-- ==== Sys2Proof/Machine/Sluice.lean ====
section
/-! DEFINITION. The Sluice (chapter 17): its keys, its operations, its fuses, random numbers and violations. The writes of
SLC_OP that start an operation stand in Bus. -/

namespace Sys2Proof.Machine

/-! ### Results (R508) -/

def slcOk : Nat := 0x00
def slcDenied : Nat := 0x01
def slcSigBad : Nat := 0x02
def slcTagBad : Nat := 0x03
def slcRange : Nat := 0x04
def slcNoKey : Nat := 0x05
def slcOutputsOn : Nat := 0x06
def slcDrbgFail : Nat := 0x07
def slcNoChallenge : Nat := 0x08
def slcFuseConflict : Nat := 0x09
def slcAborted : Nat := 0x0A
def slcLockedOut : Nat := 0x0B
def slcDmaError : Nat := 0x0C

/-! ### State -/

def State.setSluice (s : State) (c : Sluice) : State := { s with sluice := c }

/-- The lifecycle states and debug levels. -/
def lcFactory : Nat := 0
def lcOwned : Nat := 1
def lcReturned : Nat := 2
def lcVoid : Nat := 3
def State.debugLevel (s : State) : Nat := s.fget R.SLC_STATUS_debug

/-- `n` bytes from the DRBG or a noise source: free values. -/
def State.random (s : State) (n : Nat) : List Byte × State :=
  let (k, s1) := s.fresh
  ((List.range n).map (fun i => Config.random (2 ^ 16 * k + i)), s1)

def State.drbgReady (s : State) : Bool := s.fbit R.SLC_STATUS_drbg_ready

/-- The owner key hash in the fuses, byte 0 first. -/
def State.ownerHash (s : State) : List Byte := leBytes s.fuses.ownerHash.toNat 48

/-- l2 l1 l0 as one byte (R488), from the touched bits (R483). -/
def State.lifeByte (s : State) : Byte :=
  BitVec.ofNat 8 (b2n (lifeBit s.fuses 0) + 2 * b2n (lifeBit s.fuses 1) + 4 * b2n (lifeBit s.fuses 2))

/-! ### Keys (R488) -/

/-- The salt of K_wrap as the fuses stand. DESIGN CHOICE: the fuse shadow follows every burn (log entry 33). -/
def State.fuseSalt (s : State) : List Byte := s.ownerHash ++ [s.lifeByte]

/-- K_wrap as it was derived at the start of PD_SLUICE (R487). -/
def State.wrapKey (s : State) : List Byte :=
  hkdf Config.secretBytes (s.sluice.wrapSalt.getD s.fuseSalt) (ascii "HNK wrap") 32

def flashKey (show_ : List Byte) (id ver : Nat) : List Byte :=
  hkdf show_ (leBytes id 4 ++ leBytes ver 4) (ascii "HNK flash") 32

/-- The keys of the Siphon link for the two sending units. -/
def siphKeys (show_ nonce0 nonce1 : List Byte) : List Byte × List Byte :=
  (hkdf show_ (nonce0 ++ nonce1) (ascii "HNK siphon 0") 32, hkdf show_ (nonce0 ++ nonce1) (ascii "HNK siphon 1") 32)

/-- K_hb, from the lower and the higher identity hash. -/
def hbKey (show_ : List Byte) : List Byte :=
  let own := sha384 Config.identityBytes
  let peer := beBytes Config.peerIdentity.toNat 48
  hkdf show_ (if beNat own ≤ beNat peer then own ++ peer else peer ++ own) (ascii "HNK heartbeat") 32

/-- K_show and every key derived from it are erased; the Siphon link drops (R502, R507). -/
def State.eraseKey (s : State) : State :=
  ((s.setSluice { s.sluice with showKey := none, siph := none }).fset R.SLC_STATUS_show_key_loaded 0).siphonDown

/-- The level closes. -/
def State.closeDebug (s : State) : State := s.fset R.SLC_STATUS_debug 0

/-! ### The boot flash -/

/-- The size of a sector. -/
def sectorSize : Nat := 65536

/-- A byte of the boot flash. A sector whose erase was cut off holds what the erase left: free values. -/
def State.flashByte (s : State) (a : Nat) : Byte :=
  if s.store.cut.contains (a / sectorSize) then Config.random (2 ^ 64 + a)
  else mget Config.flashByte s.store.flash a

def State.flashRead (s : State) (a n : Nat) : List Byte := (List.range n).map (fun i => s.flashByte (a + i))

/-- Write bytes of the boot flash. -/
def flashPut (m : List (Nat × Byte)) (a : Nat) : List Byte → List (Nat × Byte)
  | [] => m
  | b :: t => flashPut (mset Config.flashByte m a b) (a + 1) t

def State.flashWrite (s : State) (a : Nat) (l : List Byte) : State :=
  ({ s with store := { s.store with flash := flashPut s.store.flash a l } }).emit (.flash (a / sectorSize) l)

/-! ### Burns (R485) -/

/-- What a counter is to hold once word `w` of its thermometer has been burned towards `v`. -/
def rollStep (w v : Nat) : Nat := min v (32 * (w + 1))

def State.rollback (s : State) (k : Nat) : Nat := mget nat0 s.fuses.rollback k
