-- ==== Sys2Proof/Machine/Live.lean ====
section
/-! DEFINITION. Live service (chapter 18): reaches in service, image slots, updates, the boot flash and row repair. -/

namespace Sys2Proof.Machine

def State.setLive (s : State) (v : Live) : State := { s with live_ := v }

/-! ### Reaches in service (R511) -/

/-- A reach enters or leaves service: its bit, and an event. -/
def State.reachMark (s : State) (f : RF) (i : Nat) (on : Bool) (code : Nat) : State :=
  let u := s.fget f
  (s.fset f (u - u / 2 ^ i % 2 * 2 ^ i + b2n on * 2 ^ i)).eventOf blkUpd code

/-! ### Core clusters (R112, R114, R518) -/

def clusterDomain (c : Nat) : Domain := if c = 0 then .coreA else .coreB

/-- A cluster enters service: no new dispatch, and its ready lists join the other cluster's. DESIGN CHOICE: a task that moves so
keeps the age that it has (log entry 82). -/
def State.clusterEnter (s : State) (c : Nat) : State :=
  let s1 := (List.range 8).foldl (fun s p =>
    (s.setReadyList (1 - c) p (s.readyList (1 - c) p ++ s.readyList c p)).setReadyList c p []) s
  { s1 with ditch := { s1.ditch with draining := mset bool0 s1.ditch.draining c true } }

/-- The cluster leaves service: tasks with its hint join its lists again, and its cores' last families are forgotten. -/
def State.clusterLeave (s : State) (c : Nat) : State :=
  let s1 := (List.range 32).foldl (fun s n =>
    let k := 32 * c + n
    s.setCore k { s.core k with lastFamily := none }) s
  let s2 := { s1 with ditch := { s1.ditch with draining := mset bool0 s1.ditch.draining c false } }
  s2.reachMark R.UPD_REACH_STATUS_clusters c false (9 + 2 * c)

/-- A byte of an image: in a slot of the Reservoir, or in the boot flash. -/
def State.slotAddr (s : State) (k : Nat) : Nat := s.fget R.UPD_SLOT_BASE_base_64k k * 65536
def State.slotImage (s : State) (k n : Nat) : List Byte := memRead s.mem.reservoir (s.slotAddr k) n

/-- The size of an image slot and of an image's header. -/
def slotSize : Nat := 33554432
def headerSize : Nat := 4096

/-- A little-endian field of a header. -/
def hNum (h : List Byte) (a n : Nat) : Nat := leNat ((h.drop a).take n)

/-- The segments of an image: kind, body offset, length. -/
def segments (h : List Byte) : List (Nat × Nat × Nat) :=
  (List.range (hNum h 21 1)).map (fun i => (hNum h (128 + 16 * i) 4, hNum h (132 + 16 * i) 4, hNum h (136 + 16 * i) 4))

/-- The bytes of the first segment of a kind. -/
def segBytes (img : List Byte) (kind : Nat) : List Byte :=
  match (segments img).find? (fun g => g.1 == kind) with
  | some g => (img.drop (headerSize + g.2.1)).take g.2.2
  | none => []

/-- The loader writes an image's cue code into every instruction scratchpad of a cluster. -/
def State.loadCode (s : State) (c : Nat) (img : List Byte) : State :=
  let code := segBytes img 1
  { s with mem := { s.mem with
      pads := (List.range 32).foldl (fun m n => memWrite m ((32 * c + n) * 2 ^ 21) code) s.mem.pads } }

/-- A cluster is cycled, loaded and released. -/
def State.switchCluster (s : State) (c : Nat) (img : List Byte) : State :=
  let d := clusterDomain c
  let s1 := (((s.coreRunWrite c 0).powerOff d).powerOn [d]).loadCode c img
  s1.coreRunWrite c 0xFFFFFFFF

/-- The bytes of the image that the update in progress installs. -/
def State.instImage (s : State) : List Byte := s.slotImage (s.fget R.UPD_STATUS_slot) s.live_.size

/-- The SERVICE_REACH that waits for its cluster completes. -/
def State.reachDone (s : State) : State :=
  match s.live_.svcFlight.bind (fun id => s.flight id) with
  | some f => (s.setLive { s.live_ with svcFlight := none }).finish f stOk 0
  | none => s

/-- The loader switches a cluster that a handover drains. -/
def State.handSwitch (s : State) (c : Nat) : State :=
  if s.live_.hand = 2 ∧ s.fget R.UPD_STATUS_cluster = c then
    let s1 := s.switchCluster c s.instImage
    s1.setLive { s1.live_ with hand := 3 }
  else s

/-- A cluster whose last task has retired reports itself in service: the SERVICE_REACH that asked completes, or the loader
switches it. -/
def State.clusterReport (s : State) (c : Nat) : State :=
  if mget bool0 s.ditch.draining c && s.clusterIdle c && !(s.inService scCluster c) then
    ((s.reachMark R.UPD_REACH_STATUS_clusters c true (8 + 2 * c)).reachDone).handSwitch c
  else s

/-- Both clusters' reports, after a command that may have retired a task. -/
def State.clusterReports (s : State) : State := (s.clusterReport 0).clusterReport 1

/-- Whether a cluster is in service, on its way there, or asked into service by a descriptor that has been fetched (R33). -/
def State.clusterTaken (s : State) : Bool :=
  reachAsked s.fetched scCluster (fun _ => true) ||
  s.fget R.UPD_REACH_STATUS_clusters ≠ 0 || (List.range 2).any (fun c => mget bool0 s.ditch.draining c) || s.live_.hand ≠ 0 ||
    s.live_.svcFlight.isSome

WHAT THE EXERCISE ASKS — Using the listing above, gather each line that holds the string "stand" and copy it.

SOLVED EXERCISE —
SLC_OP that start an operation stand in Bus. -/
/-- The salt of K_wrap as the fuses stand. DESIGN CHOICE: the fuse shadow follows every burn (log entry 33). -/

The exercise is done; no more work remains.